▶ Task goal:
Read through the entries below and return each line with the word "ldhu".

▶ Material for the task:
-- ==== Sys2Proof/Machine/Encoding.lean ====
section
/-! DEFINITION. The words of JV32 (R224 to R227, R229, R230): what an engine makes of the word at its pc, and the word of
an instruction. -/
namespace Sys2Proof.Machine

/-! ### Fields of a word (R224) -/

/-- A register field from bit `lo` up. -/
def regField (w : Word) (lo : Nat) : Fin 32 := ⟨bitsOf w.toNat lo 5, Nat.mod_lt _ (by decide)⟩
/-- imm [15:0]. -/
def immField (w : Word) : BitVec 16 := w.setWidth 16
/-- imm [25:0]. -/
def jField (w : Word) : BitVec 26 := w.setWidth 26
/-- `i` if a field the instruction does not use is 0. -/
def ifZero (unused : Nat) (i : Instr) : Option Instr := if unused = 0 then some i else none

/-! ### The decoder -/

/-- Major opcode 0x01 by func (R226). -/
def decodeAlu (e : Fin 8) (func : Nat) (rd rs1 rs2 : Fin 32) : Option Instr :=
  match func with
  | 0x000 => some (.add e rd rs1 rs2)
  | 0x001 => some (.sub e rd rs1 rs2)
  | 0x002 => some (.and e rd rs1 rs2)
  | 0x003 => some (.or e rd rs1 rs2)
  | 0x004 => some (.xor e rd rs1 rs2)
  | 0x005 => some (.shl e rd rs1 rs2)
  | 0x006 => some (.shr e rd rs1 rs2)
  | 0x007 => some (.shra e rd rs1 rs2)
  | 0x008 => some (.cmplt e rd rs1 rs2)
  | 0x009 => some (.cmpltu e rd rs1 rs2)
  | 0x00A => some (.mul e rd rs1 rs2)
  | 0x00B => some (.mulhs e rd rs1 rs2)
  | 0x00C => some (.mulhu e rd rs1 rs2)
  | 0x00D => some (.quo e rd rs1 rs2)
  | 0x00E => some (.quou e rd rs1 rs2)
  | 0x00F => some (.mod e rd rs1 rs2)
  | 0x010 => some (.modu e rd rs1 rs2)
  | 0x011 => some (.min e rd rs1 rs2)
  | 0x012 => some (.max e rd rs1 rs2)
  | 0x013 => some (.minu e rd rs1 rs2)
  | 0x014 => some (.maxu e rd rs1 rs2)
  | 0x015 => some (.btst e rd rs1 rs2)
  | 0x016 => some (.bset e rd rs1 rs2)
  | 0x017 => some (.bclr e rd rs1 rs2)
  | 0x018 => some (.bflip e rd rs1 rs2)
  | 0x019 => ifZero rs2 (.ptst e rd rs1)
  | _ => none

/-- An FPU function that takes a rounding mode (R227); `r2` is the field rs2. -/
def decodeFpuRm (e : Fin 8) (f : Nat) (rm : Fin 5) (rd rs1 r2 : Fin 32) : Option Instr :=
  match f with
  | 0x00 => some (.fadd e rm rd rs1 r2)
  | 0x01 => some (.fsub e rm rd rs1 r2)
  | 0x02 => some (.fmul e rm rd rs1 r2)
  | 0x03 => some (.fdiv e rm rd rs1 r2)
  | 0x04 => ifZero r2 (.froot e rm rd rs1)
  | 0x0A => ifZero r2 (.ftoi e rm rd rs1)
  | 0x0B => ifZero r2 (.ftoiu e rm rd rs1)
  | 0x0C => ifZero r2 (.itof e rm rd rs1)
  | 0x0D => ifZero r2 (.utof e rm rd rs1)
  | _ => none

/-- An FPU function without a rounding mode (R227). -/
def decodeFpuPlain (e : Fin 8) (f : Nat) (rd rs1 r2 : Fin 32) : Option Instr :=
  match f with
  | 0x05 => some (.flo e rd rs1 r2)
  | 0x06 => some (.fhi e rd rs1 r2)
  | 0x07 => some (.fcmpeq e rd rs1 r2)
  | 0x08 => some (.fcmplt e rd rs1 r2)
  | 0x09 => some (.fcmple e rd rs1 r2)
  | 0x0E => some (.fcpys e rd rs1 r2)
  | 0x0F => some (.fnegs e rd rs1 r2)
  | 0x10 => some (.fxors e rd rs1 r2)
  | 0x11 => ifZero r2 (.fkind e rd rs1)
  | _ => none

/-- Major opcode 0x02 by func: rm in [10:8], [7:6] = 0, the function in [5:0] (R227). -/
def decodeFpu (e : Fin 8) (func : Nat) (rd rs1 rs2 : Fin 32) : Option Instr :=
  let f := func % 64
  let rm := func / 256
  if func / 64 % 4 ≠ 0 then none
  else if h : rm < 5 then
    match decodeFpuRm e f ⟨rm, h⟩ rd rs1 rs2 with
    | some i => some i
    | none => if rm = 0 then decodeFpuPlain e f rd rs1 rs2 else none
  else none

/-- Major opcode 0x03 by func (R227). -/
def decodeFma (e : Fin 8) (func : Nat) (rd rs1 rs2 rs3 : Fin 32) : Option Instr :=
  match func with
  | 0 => some (.fmac e rd rs1 rs2 rs3)
  | 1 => some (.fmsb e rd rs1 rs2 rs3)
  | 2 => some (.fnmac e rd rs1 rs2 rs3)
  | 3 => some (.fnmsb e rd rs1 rs2 rs3)
  | _ => none

/-- Major opcode 0x0A: imm[6:5] names the shift, imm[4:0] the amount (R225). -/
def decodeShk (e : Fin 8) (rd rs1 : Fin 32) (imm : BitVec 16) : Option Instr :=
  match imm.toNat / 32 with
  | 0 => some (.shkShl e rd rs1 (imm.setWidth 5))
  | 1 => some (.shkShr e rd rs1 (imm.setWidth 5))
  | 2 => some (.shkShra e rd rs1 (imm.setWidth 5))
  | _ => none

/-- Major opcode 0x20 by func (R229). -/
def decodeAt (e : Fin 8) (func : Nat) (rd rs1 rs2 : Fin 32) : Option Instr :=
  match func with
  | 0x000 => some (.atswap e rd rs1 rs2)
  | 0x001 => some (.atadd e rd rs1 rs2)
  | 0x002 => some (.atand e rd rs1 rs2)
  | 0x003 => some (.ator e rd rs1 rs2)
  | 0x004 => some (.atxor e rd rs1 rs2)
  | 0x005 => some (.atmin e rd rs1 rs2)
  | 0x006 => some (.atmax e rd rs1 rs2)
  | 0x007 => some (.atminu e rd rs1 rs2)
  | 0x008 => some (.atmaxu e rd rs1 rs2)
  | 0x009 => some (.atcas e rd rs1 rs2)
  | _ => none

/-- Major opcode 0x2C by func (R230): fields without an operand are 0. -/
def decodeSys (e : Fin 8) (func : Nat) (rd rs1 rs2 : Fin 32) : Option Instr :=
  match func with
  | 0x000 => ifZero (rd + rs1.val + rs2) (.cend e)
  | 0x001 => some (.waitf e rd rs1 rs2)
  | 0x002 => ifZero (rd.val + rs2) (.delay e rs1)
  | 0x003 => some (.hwait e rd rs1 rs2)
  | 0x004 => ifZero rd (.fset e rs1 rs2)
  | 0x005 => ifZero rd (.fclr e rs1 rs2)
  | 0x006 => ifZero (rs1.val + rs2) (.fget e rd)
  | 0x007 => ifZero (rs1.val + rs2) (.rget e rd)
  | 0x008 => some (.post e rd rs1 rs2)
  | 0x009 => ifZero (rs1.val + rs2) (.take e rd)
  | 0x00A => ifZero (rd.val + rs2) (.done e rs1)
  | 0x00C => ifZero (rd + rs1.val + rs2) (.fence e)
  | 0x00E => ifZero (rd + rs1.val + rs2) (.xret e)
  | 0x00F => some (.trap e (BitVec.ofNat 15 (rd * 1024 + rs1 * 32 + rs2)))
  | _ => none

/-- The instruction a word stands for on an engine (R224, R225); `none` for a reserved encoding, which raises ILLEGAL. -/
def jvDecode (e : Fin 8) (w : Word) : Option Instr :=
  let a := regField w 21
  let b := regField w 16
  let c := regField w 11
  let func := bitsOf w.toNat 0 11
  let imm := immField w
  match bitsOf w.toNat 26 6 with
  | 0x01 => decodeAlu e func a b c
  | 0x02 => decodeFpu e func a b c
  | 0x03 => decodeFma e (bitsOf w.toNat 0 6) a b c (regField w 6)
  | 0x04 => some (.addk e a b imm)
  | 0x05 => some (.andk e a b imm)
  | 0x06 => some (.ork e a b imm)
  | 0x07 => some (.xork e a b imm)
  | 0x08 => some (.cmpltk e a b imm)
  | 0x09 => some (.cmpltuk e a b imm)
  | 0x0A => decodeShk e a b imm
  | 0x0B => ifZero b (.hik e a imm)
  | 0x10 => some (.go e (jField w))
  | 0x11 => some (.call e (jField w))
  | 0x12 => some (.gor e a b imm)
  | 0x18 => some (.breq e a b imm)
  | 0x19 => some (.brne e a b imm)
  | 0x1A => some (.brlt e a b imm)
  | 0x1B => some (.brge e a b imm)
  | 0x1C => some (.brltu e a b imm)
  | 0x1D => some (.brgeu e a b imm)
  | 0x20 => decodeAt e func a b c
  | 0x24 => ifZero b (.getc e a imm)
  | 0x25 => ifZero a (.putc e imm b)
  | 0x2C => decodeSys e func a b c
  | 0x30 => some (.ldb e a b imm)
  | 0x31 => some (.ldbu e a b imm)
  | 0x32 => some (.ldh e a b imm)
  | 0x33 => some (.ldhu e a b imm)
  | 0x34 => some (.ldw e a b imm)
  | 0x35 => some (.ldp e a b imm)
  | 0x38 => some (.stb e a b imm)
  | 0x39 => some (.sth e a b imm)
  | 0x3A => some (.stw e a b imm)
  | 0x3B => some (.stp e a b imm)
  | _ => none

/-! ### The encoder -/

/-- Format A. -/
def wordA (op a b c func : Nat) : Option Word := some (BitVec.ofNat 32 (op * 2 ^ 26 + a * 2 ^ 21 + b * 2 ^ 16 + c * 2 ^ 11 + func))
/-- Format Q. -/
def wordQ (op a b c d func : Nat) : Option Word := wordA op a b c (d * 64 + func)
/-- Formats I, S and B. -/
def wordI (op a b imm : Nat) : Option Word := some (BitVec.ofNat 32 (op * 2 ^ 26 + a * 2 ^ 21 + b * 2 ^ 16 + imm))
/-- Format J. -/
def wordJ (op imm : Nat) : Option Word := some (BitVec.ofNat 32 (op * 2 ^ 26 + imm))

/-- The word of an engine's instruction; `none` for a command that is no instruction. -/
def jvEncode : Instr → Option Word
  | .add _ d a b => wordA 1 d a b 0x000
  | .sub _ d a b => wordA 1 d a b 0x001
  | .and _ d a b => wordA 1 d a b 0x002
  | .or _ d a b => wordA 1 d a b 0x003
  | .xor _ d a b => wordA 1 d a b 0x004
  | .shl _ d a b => wordA 1 d a b 0x005
  | .shr _ d a b => wordA 1 d a b 0x006
  | .shra _ d a b => wordA 1 d a b 0x007
  | .cmplt _ d a b => wordA 1 d a b 0x008
  | .cmpltu _ d a b => wordA 1 d a b 0x009
  | .mul _ d a b => wordA 1 d a b 0x00A
  | .mulhs _ d a b => wordA 1 d a b 0x00B
  | .mulhu _ d a b => wordA 1 d a b 0x00C
  | .quo _ d a b => wordA 1 d a b 0x00D
  | .quou _ d a b => wordA 1 d a b 0x00E
  | .mod _ d a b => wordA 1 d a b 0x00F
  | .modu _ d a b => wordA 1 d a b 0x010
  | .min _ d a b => wordA 1 d a b 0x011
  | .max _ d a b => wordA 1 d a b 0x012
  | .minu _ d a b => wordA 1 d a b 0x013
  | .maxu _ d a b => wordA 1 d a b 0x014
  | .btst _ d a b => wordA 1 d a b 0x015
  | .bset _ d a b => wordA 1 d a b 0x016
  | .bclr _ d a b => wordA 1 d a b 0x017
  | .bflip _ d a b => wordA 1 d a b 0x018
  | .ptst _ d a => wordA 1 d a 0 0x019
  | .fadd _ rm d a b => wordA 2 d a b (rm * 256 + 0x00)
  | .fsub _ rm d a b => wordA 2 d a b (rm * 256 + 0x01)
  | .fmul _ rm d a b => wordA 2 d a b (rm * 256 + 0x02)
  | .fdiv _ rm d a b => wordA 2 d a b (rm * 256 + 0x03)
  | .froot _ rm d a => wordA 2 d a 0 (rm * 256 + 0x04)
  | .flo _ d a b => wordA 2 d a b 0x05
  | .fhi _ d a b => wordA 2 d a b 0x06
  | .fcmpeq _ d a b => wordA 2 d a b 0x07
  | .fcmplt _ d a b => wordA 2 d a b 0x08
  | .fcmple _ d a b => wordA 2 d a b 0x09
  | .ftoi _ rm d a => wordA 2 d a 0 (rm * 256 + 0x0A)
  | .ftoiu _ rm d a => wordA 2 d a 0 (rm * 256 + 0x0B)
  | .itof _ rm d a => wordA 2 d a 0 (rm * 256 + 0x0C)
  | .utof _ rm d a => wordA 2 d a 0 (rm * 256 + 0x0D)
  | .fcpys _ d a b => wordA 2 d a b 0x0E
  | .fnegs _ d a b => wordA 2 d a b 0x0F
  | .fxors _ d a b => wordA 2 d a b 0x10
  | .fkind _ d a => wordA 2 d a 0 0x11
  | .fmac _ d a b c => wordQ 3 d a b c 0
  | .fmsb _ d a b c => wordQ 3 d a b c 1
  | .fnmac _ d a b c => wordQ 3 d a b c 2
  | .fnmsb _ d a b c => wordQ 3 d a b c 3
  | .addk _ d a i => wordI 0x04 d a i.toNat
  | .andk _ d a i => wordI 0x05 d a i.toNat
  | .ork _ d a i => wordI 0x06 d a i.toNat
  | .xork _ d a i => wordI 0x07 d a i.toNat
  | .cmpltk _ d a i => wordI 0x08 d a i.toNat
  | .cmpltuk _ d a i => wordI 0x09 d a i.toNat
  | .shkShl _ d a h => wordI 0x0A d a h.toNat
  | .shkShr _ d a h => wordI 0x0A d a (32 + h.toNat)
  | .shkShra _ d a h => wordI 0x0A d a (64 + h.toNat)
  | .hik _ d i => wordI 0x0B d 0 i.toNat
  | .go _ i => wordJ 0x10 i.toNat
  | .call _ i => wordJ 0x11 i.toNat
  | .gor _ d a i => wordI 0x12 d a i.toNat
  | .breq _ a b i => wordI 0x18 a b i.toNat
  | .brne _ a b i => wordI 0x19 a b i.toNat
  | .brlt _ a b i => wordI 0x1A a b i.toNat
  | .brge _ a b i => wordI 0x1B a b i.toNat
  | .brltu _ a b i => wordI 0x1C a b i.toNat
  | .brgeu _ a b i => wordI 0x1D a b i.toNat
  | .atswap _ d a b => wordA 0x20 d a b 0x000
  | .atadd _ d a b => wordA 0x20 d a b 0x001
  | .atand _ d a b => wordA 0x20 d a b 0x002
  | .ator _ d a b => wordA 0x20 d a b 0x003
  | .atxor _ d a b => wordA 0x20 d a b 0x004
  | .atmin _ d a b => wordA 0x20 d a b 0x005
  | .atmax _ d a b => wordA 0x20 d a b 0x006
  | .atminu _ d a b => wordA 0x20 d a b 0x007
  | .atmaxu _ d a b => wordA 0x20 d a b 0x008
  | .atcas _ d a b => wordA 0x20 d a b 0x009
  | .getc _ d i => wordI 0x24 d 0 i.toNat
  | .putc _ i a => wordI 0x25 0 a i.toNat
  | .cend _ => wordA 0x2C 0 0 0 0x000
  | .waitf _ d a b => wordA 0x2C d a b 0x001
  | .delay _ a => wordA 0x2C 0 a 0 0x002
  | .hwait _ d a b => wordA 0x2C d a b 0x003
  | .fset _ a b => wordA 0x2C 0 a b 0x004
  | .fclr _ a b => wordA 0x2C 0 a b 0x005
  | .fget _ d => wordA 0x2C d 0 0 0x006
  | .rget _ d => wordA 0x2C d 0 0 0x007
  | .post _ d a b => wordA 0x2C d a b 0x008
  | .take _ d => wordA 0x2C d 0 0 0x009
  | .done _ a => wordA 0x2C 0 a 0 0x00A
  | .fence _ => wordA 0x2C 0 0 0 0x00C
  | .xret _ => wordA 0x2C 0 0 0 0x00E
  | .trap _ c => wordI 0x2C 0 0 (c.toNat * 2048 + 0x00F)
  | .ldb _ d a i => wordI 0x30 d a i.toNat
  | .ldbu _ d a i => wordI 0x31 d a i.toNat
  | .ldh _ d a i => wordI 0x32 d a i.toNat
  | .ldhu _ d a i => wordI 0x33 d a i.toNat
  | .ldw _ d a i => wordI 0x34 d a i.toNat
  | .ldp _ d a i => wordI 0x35 d a i.toNat
  | .stb _ d a i => wordI 0x38 d a i.toNat
  | .sth _ d a i => wordI 0x39 d a i.toNat
  | .stw _ d a i => wordI 0x3A d a i.toNat
  | .stp _ d a i => wordI 0x3B d a i.toNat
  | _ => none

end Sys2Proof.Machine
end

▶ Written reply:
  | 0x33 => some (.ldhu e a b imm)
  | .ldhu _ d a i => wordI 0x33 d a i.toNat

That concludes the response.